───── Data under study ─────

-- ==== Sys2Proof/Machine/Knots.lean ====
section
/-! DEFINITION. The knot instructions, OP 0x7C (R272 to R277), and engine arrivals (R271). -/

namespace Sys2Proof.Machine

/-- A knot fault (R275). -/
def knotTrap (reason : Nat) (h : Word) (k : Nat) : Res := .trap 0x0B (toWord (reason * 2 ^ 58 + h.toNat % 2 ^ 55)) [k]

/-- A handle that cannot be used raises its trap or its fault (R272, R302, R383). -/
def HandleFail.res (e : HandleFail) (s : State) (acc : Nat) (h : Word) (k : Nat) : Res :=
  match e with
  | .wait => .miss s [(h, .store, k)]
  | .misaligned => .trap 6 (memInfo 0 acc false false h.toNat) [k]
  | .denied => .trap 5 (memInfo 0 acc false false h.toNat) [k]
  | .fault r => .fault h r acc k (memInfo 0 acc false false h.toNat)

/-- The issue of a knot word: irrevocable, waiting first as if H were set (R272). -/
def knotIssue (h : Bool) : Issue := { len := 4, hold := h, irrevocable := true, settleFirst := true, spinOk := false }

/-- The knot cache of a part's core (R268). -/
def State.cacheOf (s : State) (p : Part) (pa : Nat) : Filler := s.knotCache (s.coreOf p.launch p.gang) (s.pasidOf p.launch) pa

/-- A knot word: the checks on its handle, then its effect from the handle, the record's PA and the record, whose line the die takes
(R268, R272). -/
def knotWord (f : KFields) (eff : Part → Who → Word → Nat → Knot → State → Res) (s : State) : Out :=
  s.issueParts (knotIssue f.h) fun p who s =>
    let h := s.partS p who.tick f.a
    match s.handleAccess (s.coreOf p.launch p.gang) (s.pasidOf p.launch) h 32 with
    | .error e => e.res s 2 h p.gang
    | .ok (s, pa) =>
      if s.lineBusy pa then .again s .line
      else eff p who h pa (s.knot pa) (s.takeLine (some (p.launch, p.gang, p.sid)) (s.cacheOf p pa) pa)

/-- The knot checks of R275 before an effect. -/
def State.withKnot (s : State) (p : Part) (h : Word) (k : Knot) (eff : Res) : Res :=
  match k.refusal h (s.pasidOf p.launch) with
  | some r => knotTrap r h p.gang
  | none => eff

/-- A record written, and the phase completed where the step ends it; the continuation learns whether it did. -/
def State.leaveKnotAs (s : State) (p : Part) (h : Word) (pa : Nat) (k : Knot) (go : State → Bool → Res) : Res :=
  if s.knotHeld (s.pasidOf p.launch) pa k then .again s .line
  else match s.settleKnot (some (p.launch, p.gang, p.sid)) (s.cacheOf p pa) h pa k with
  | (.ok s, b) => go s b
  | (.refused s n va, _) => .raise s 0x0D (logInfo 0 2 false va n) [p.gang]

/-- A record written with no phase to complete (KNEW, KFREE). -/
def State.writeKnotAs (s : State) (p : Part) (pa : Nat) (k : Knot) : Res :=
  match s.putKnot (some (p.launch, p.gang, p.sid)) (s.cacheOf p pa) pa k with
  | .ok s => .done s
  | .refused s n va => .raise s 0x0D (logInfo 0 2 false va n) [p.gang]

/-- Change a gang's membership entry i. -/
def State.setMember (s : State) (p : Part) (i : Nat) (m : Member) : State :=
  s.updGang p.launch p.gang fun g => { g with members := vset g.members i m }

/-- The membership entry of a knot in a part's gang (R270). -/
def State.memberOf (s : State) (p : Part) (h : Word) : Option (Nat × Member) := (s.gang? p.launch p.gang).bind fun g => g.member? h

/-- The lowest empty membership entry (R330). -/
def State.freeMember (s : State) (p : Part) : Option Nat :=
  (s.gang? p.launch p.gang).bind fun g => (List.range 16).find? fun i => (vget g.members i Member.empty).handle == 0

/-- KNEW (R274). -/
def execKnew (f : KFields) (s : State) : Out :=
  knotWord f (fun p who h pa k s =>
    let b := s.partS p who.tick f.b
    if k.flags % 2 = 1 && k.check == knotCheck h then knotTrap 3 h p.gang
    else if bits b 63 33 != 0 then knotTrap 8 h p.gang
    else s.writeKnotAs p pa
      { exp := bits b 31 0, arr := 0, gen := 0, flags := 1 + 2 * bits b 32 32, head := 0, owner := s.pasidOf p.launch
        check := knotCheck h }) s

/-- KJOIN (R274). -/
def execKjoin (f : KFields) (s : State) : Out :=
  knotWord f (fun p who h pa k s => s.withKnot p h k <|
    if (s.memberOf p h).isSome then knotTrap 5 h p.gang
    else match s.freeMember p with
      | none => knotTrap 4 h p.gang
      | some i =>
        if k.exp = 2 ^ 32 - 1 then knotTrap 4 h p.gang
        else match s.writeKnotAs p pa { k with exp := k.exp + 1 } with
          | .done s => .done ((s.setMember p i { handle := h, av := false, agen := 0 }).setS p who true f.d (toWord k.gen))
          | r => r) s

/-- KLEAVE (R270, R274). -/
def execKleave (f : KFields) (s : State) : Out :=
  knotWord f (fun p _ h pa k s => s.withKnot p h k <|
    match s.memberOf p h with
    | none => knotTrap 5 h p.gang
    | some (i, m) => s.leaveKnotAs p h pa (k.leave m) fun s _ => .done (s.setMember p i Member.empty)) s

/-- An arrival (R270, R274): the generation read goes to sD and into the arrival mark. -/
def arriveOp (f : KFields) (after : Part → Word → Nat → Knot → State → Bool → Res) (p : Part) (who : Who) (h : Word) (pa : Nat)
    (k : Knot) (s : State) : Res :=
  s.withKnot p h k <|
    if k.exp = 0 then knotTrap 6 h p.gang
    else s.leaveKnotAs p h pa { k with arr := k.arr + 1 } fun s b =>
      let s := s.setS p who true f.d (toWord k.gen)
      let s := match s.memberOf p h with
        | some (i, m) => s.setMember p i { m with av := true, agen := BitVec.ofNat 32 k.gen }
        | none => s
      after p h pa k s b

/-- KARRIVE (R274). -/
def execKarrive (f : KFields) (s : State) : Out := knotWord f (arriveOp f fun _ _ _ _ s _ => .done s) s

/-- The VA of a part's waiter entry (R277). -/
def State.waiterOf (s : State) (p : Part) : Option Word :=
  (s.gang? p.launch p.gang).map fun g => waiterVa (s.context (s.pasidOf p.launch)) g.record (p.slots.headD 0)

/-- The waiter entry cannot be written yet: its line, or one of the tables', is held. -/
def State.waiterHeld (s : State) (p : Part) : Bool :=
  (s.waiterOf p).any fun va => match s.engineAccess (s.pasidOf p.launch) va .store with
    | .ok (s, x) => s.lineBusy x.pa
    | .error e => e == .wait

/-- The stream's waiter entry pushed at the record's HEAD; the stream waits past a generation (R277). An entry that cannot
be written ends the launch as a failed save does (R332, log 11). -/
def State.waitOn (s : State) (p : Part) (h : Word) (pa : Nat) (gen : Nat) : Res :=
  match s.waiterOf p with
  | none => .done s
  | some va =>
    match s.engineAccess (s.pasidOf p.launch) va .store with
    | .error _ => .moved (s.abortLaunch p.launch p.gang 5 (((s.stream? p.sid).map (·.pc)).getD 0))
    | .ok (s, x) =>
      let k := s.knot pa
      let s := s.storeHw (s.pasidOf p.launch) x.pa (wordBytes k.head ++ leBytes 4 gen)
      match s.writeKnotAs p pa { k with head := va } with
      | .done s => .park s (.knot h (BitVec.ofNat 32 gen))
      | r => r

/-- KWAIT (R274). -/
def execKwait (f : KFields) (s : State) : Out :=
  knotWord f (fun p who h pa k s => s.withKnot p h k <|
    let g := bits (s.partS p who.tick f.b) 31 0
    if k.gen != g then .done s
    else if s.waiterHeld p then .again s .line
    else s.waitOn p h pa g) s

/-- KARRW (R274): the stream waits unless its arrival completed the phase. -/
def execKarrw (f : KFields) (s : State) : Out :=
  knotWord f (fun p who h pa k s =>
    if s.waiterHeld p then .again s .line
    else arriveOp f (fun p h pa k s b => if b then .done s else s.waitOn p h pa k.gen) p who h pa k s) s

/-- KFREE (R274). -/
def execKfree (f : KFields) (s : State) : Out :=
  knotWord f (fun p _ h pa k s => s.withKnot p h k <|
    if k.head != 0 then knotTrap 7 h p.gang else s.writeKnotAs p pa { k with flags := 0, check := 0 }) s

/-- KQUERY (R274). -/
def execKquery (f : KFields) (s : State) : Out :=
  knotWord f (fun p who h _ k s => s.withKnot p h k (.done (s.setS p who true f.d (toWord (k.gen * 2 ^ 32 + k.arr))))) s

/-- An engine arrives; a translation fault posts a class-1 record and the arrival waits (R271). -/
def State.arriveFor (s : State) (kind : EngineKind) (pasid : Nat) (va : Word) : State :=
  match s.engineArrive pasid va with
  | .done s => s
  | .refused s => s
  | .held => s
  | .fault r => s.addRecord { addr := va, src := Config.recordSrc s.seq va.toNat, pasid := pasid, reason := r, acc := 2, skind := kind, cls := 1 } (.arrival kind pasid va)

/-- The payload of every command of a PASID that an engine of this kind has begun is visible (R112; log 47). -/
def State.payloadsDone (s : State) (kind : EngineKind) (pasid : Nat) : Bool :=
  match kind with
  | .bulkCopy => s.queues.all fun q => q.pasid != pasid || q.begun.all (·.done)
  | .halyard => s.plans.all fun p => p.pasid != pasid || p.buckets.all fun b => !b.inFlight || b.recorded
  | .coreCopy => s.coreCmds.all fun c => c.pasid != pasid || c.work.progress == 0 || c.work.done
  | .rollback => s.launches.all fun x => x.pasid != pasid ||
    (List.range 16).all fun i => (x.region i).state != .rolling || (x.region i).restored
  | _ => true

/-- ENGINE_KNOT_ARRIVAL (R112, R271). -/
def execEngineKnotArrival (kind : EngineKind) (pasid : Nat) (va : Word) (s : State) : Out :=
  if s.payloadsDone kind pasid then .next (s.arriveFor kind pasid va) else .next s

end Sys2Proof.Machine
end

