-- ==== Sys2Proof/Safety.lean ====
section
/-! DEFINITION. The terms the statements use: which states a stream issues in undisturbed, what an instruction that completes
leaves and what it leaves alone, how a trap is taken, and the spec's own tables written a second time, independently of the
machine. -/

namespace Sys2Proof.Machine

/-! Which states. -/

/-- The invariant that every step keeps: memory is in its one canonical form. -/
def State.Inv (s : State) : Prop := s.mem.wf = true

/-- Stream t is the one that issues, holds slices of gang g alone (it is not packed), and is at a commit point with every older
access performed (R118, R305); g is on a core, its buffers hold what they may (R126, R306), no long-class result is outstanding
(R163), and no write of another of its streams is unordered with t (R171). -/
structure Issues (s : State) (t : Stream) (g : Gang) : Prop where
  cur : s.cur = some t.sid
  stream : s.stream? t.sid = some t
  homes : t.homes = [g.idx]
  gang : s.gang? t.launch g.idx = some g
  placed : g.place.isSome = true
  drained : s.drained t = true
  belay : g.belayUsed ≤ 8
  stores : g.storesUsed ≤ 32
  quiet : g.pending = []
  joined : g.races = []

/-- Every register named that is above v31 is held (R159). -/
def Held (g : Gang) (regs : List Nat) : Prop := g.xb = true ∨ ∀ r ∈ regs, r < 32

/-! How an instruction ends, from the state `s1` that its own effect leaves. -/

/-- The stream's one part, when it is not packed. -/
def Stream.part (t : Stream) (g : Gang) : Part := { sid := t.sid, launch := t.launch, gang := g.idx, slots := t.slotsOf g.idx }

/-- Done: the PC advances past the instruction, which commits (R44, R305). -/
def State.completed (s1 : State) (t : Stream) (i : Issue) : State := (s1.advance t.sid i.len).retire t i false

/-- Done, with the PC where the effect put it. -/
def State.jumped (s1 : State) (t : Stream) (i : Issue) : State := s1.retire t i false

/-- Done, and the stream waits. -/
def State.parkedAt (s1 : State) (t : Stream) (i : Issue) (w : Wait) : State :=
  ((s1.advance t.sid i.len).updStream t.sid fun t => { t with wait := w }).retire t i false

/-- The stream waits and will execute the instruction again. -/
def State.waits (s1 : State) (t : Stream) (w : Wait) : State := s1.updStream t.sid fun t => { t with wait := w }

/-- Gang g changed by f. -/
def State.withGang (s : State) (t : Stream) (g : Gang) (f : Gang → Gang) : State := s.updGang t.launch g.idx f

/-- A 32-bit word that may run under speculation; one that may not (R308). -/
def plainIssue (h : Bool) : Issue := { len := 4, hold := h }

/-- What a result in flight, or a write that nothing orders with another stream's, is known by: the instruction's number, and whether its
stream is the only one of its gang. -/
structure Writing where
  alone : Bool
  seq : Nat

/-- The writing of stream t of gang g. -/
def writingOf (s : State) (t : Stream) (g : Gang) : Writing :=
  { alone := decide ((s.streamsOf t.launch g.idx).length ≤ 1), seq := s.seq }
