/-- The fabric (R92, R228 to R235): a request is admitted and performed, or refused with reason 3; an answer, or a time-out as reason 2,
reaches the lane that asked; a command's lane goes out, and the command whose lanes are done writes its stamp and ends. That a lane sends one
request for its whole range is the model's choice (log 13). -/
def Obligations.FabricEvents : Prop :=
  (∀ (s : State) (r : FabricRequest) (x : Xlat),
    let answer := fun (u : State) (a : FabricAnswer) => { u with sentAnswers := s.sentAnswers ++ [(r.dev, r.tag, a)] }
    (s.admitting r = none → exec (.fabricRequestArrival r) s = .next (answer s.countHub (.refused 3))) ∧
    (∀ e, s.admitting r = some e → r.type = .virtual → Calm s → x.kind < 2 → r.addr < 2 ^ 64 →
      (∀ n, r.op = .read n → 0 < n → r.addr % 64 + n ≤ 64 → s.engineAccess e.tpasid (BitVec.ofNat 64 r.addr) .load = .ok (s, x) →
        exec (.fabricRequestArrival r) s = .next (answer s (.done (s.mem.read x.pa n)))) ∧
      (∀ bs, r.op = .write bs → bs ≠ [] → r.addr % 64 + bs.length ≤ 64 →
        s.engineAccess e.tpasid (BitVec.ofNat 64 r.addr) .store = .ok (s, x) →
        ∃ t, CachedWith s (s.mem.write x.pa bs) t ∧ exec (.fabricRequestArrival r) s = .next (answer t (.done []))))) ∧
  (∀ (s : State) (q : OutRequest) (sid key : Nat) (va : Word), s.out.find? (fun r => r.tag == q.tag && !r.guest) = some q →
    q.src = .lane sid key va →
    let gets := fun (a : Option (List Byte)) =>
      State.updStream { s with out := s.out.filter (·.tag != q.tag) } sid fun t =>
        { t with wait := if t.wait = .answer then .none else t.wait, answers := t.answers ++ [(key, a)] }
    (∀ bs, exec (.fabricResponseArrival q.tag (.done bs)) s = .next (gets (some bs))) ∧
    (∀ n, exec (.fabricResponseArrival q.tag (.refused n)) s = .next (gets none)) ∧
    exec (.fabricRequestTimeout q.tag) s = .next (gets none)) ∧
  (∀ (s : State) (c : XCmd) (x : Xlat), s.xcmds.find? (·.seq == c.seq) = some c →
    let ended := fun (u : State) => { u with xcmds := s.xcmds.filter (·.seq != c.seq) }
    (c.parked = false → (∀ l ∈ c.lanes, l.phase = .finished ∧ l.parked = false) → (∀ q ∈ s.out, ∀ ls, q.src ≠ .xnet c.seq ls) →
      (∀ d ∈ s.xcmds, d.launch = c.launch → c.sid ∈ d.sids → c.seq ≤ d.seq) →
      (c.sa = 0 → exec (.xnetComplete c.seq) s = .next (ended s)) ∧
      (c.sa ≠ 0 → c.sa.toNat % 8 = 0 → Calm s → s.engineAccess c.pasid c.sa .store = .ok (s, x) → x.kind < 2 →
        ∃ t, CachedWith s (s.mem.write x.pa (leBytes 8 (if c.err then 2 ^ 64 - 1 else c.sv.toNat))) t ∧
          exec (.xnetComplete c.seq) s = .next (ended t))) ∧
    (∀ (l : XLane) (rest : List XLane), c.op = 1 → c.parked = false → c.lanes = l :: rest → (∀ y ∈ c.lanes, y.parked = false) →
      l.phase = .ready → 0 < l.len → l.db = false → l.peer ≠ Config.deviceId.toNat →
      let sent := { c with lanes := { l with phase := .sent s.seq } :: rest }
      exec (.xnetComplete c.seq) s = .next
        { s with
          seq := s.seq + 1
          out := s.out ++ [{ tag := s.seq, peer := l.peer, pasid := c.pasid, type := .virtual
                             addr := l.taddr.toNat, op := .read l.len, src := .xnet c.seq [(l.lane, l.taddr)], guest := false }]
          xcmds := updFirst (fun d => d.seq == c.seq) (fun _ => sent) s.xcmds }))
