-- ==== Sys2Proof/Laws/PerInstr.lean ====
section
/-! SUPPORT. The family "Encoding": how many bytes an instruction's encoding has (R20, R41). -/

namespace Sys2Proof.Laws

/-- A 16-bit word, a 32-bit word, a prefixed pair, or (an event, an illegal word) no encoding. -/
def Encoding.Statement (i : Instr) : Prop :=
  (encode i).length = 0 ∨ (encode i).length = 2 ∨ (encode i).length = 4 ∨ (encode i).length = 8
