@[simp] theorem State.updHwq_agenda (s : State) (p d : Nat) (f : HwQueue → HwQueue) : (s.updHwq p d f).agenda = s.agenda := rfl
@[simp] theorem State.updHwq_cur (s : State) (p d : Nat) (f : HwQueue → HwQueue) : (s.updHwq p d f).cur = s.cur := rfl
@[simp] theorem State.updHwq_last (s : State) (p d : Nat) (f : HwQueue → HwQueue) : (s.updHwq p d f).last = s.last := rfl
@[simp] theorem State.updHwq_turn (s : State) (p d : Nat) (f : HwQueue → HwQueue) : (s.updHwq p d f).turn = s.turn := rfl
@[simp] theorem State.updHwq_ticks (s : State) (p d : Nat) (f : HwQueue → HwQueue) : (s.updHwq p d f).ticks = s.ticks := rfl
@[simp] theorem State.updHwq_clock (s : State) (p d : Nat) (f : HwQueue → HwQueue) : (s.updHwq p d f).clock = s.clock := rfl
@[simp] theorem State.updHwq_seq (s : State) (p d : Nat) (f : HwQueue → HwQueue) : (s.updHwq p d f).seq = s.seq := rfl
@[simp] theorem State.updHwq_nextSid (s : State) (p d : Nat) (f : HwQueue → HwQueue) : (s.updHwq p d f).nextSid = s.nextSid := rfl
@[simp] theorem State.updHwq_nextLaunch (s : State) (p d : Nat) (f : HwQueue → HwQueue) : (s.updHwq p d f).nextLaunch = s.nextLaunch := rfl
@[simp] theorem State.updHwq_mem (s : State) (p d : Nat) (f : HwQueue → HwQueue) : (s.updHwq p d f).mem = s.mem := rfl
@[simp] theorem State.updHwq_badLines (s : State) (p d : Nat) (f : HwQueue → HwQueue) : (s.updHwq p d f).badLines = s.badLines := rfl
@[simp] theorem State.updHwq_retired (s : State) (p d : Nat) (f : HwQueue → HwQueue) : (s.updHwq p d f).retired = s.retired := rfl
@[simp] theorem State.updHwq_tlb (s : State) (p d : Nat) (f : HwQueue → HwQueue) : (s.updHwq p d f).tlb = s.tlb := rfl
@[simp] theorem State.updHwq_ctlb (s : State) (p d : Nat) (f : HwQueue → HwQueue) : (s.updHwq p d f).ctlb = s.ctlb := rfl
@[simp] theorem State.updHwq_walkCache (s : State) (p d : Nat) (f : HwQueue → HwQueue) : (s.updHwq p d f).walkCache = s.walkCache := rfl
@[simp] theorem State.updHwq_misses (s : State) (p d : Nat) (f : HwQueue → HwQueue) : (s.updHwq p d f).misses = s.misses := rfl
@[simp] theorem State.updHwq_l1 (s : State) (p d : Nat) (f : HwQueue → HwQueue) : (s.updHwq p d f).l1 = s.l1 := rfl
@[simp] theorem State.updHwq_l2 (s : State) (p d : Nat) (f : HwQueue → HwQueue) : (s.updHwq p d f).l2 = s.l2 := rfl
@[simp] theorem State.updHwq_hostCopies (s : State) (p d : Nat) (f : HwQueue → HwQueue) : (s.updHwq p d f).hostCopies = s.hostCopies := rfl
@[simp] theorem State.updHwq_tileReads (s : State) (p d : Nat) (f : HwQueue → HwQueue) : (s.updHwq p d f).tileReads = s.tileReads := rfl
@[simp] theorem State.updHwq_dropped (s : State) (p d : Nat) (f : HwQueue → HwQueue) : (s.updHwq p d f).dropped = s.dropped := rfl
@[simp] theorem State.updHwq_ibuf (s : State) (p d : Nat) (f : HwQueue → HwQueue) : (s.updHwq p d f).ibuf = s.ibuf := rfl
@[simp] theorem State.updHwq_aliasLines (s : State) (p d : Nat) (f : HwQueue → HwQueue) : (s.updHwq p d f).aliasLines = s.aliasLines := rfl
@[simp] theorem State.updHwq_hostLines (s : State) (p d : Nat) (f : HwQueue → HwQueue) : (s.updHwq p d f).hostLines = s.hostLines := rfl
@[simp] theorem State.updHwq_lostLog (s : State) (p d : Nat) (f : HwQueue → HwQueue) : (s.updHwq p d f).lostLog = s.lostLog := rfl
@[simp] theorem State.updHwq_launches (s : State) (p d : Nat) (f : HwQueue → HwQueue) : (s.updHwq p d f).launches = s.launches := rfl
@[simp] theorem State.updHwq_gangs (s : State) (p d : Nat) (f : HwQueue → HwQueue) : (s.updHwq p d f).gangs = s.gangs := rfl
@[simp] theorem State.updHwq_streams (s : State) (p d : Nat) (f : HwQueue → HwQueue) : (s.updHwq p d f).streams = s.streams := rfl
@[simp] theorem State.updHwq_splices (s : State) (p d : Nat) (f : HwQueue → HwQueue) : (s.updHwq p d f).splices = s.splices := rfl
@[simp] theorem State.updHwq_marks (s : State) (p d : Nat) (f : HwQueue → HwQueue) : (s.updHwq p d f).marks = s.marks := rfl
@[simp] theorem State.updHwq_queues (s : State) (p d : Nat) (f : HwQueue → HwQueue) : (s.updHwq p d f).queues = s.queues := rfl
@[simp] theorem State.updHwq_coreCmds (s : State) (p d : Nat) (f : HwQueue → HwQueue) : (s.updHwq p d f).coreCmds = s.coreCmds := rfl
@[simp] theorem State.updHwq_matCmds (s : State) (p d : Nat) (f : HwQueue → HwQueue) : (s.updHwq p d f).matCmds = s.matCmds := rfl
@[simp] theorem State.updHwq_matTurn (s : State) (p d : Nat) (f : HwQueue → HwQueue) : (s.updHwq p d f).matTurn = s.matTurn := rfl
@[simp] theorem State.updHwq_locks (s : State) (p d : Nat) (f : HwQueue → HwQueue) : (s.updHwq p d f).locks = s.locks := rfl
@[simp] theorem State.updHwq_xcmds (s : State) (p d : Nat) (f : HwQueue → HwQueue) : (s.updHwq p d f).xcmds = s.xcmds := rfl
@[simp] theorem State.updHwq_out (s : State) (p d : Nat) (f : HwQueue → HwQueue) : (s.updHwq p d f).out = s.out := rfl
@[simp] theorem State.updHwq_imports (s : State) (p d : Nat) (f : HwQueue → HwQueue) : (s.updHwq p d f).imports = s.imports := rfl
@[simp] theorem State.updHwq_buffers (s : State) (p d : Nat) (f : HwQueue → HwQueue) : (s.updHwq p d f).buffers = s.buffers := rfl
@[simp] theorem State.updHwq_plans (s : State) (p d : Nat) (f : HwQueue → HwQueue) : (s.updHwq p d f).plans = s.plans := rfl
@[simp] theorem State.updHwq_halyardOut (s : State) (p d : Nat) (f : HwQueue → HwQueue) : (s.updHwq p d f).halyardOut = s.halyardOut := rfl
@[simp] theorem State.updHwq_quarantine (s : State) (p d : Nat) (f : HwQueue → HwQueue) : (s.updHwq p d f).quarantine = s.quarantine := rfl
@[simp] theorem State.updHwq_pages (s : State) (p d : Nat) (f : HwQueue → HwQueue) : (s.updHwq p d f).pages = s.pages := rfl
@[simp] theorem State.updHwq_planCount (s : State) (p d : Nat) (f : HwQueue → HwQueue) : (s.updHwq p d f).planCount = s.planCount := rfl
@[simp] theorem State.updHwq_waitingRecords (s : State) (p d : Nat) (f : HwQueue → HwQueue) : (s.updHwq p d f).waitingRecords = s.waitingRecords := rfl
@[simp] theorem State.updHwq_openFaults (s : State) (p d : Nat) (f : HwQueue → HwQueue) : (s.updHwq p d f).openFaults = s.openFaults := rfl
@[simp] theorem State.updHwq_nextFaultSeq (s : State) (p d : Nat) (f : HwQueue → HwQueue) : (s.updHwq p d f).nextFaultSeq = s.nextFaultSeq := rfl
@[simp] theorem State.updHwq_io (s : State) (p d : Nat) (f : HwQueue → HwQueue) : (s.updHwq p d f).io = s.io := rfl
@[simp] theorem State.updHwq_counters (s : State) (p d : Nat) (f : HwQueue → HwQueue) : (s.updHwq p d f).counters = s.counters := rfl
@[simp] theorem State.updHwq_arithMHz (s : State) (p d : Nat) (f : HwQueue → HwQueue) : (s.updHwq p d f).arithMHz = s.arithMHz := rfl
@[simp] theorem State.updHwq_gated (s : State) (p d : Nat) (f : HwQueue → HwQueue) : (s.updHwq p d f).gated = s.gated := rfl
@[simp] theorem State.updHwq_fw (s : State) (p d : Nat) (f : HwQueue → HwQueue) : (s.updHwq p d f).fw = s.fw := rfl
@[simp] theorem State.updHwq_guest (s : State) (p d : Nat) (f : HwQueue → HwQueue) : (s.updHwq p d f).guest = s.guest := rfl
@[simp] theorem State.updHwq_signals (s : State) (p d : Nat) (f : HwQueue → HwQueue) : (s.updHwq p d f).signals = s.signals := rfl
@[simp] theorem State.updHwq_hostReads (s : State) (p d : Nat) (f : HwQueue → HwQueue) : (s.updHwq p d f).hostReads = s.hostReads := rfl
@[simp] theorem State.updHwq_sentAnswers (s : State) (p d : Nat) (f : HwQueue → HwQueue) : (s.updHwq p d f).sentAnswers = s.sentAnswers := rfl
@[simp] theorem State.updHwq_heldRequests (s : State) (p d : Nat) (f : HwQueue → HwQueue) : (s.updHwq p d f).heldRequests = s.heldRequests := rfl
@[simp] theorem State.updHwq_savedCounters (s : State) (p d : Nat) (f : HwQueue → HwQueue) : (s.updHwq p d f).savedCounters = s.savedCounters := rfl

─────

→ Problem details
Look above for the line holding "else s.leaveKnotAs p" and the line holding "let s := match s.memberOf p h with", then output exactly those two lines and every line between them, nothing more.

→ Reply to the task
    else s.leaveKnotAs p h pa { k with arr := k.arr + 1 } fun s b =>
      let s := s.setS p who true f.d (toWord k.gen)
      let s := match s.memberOf p h with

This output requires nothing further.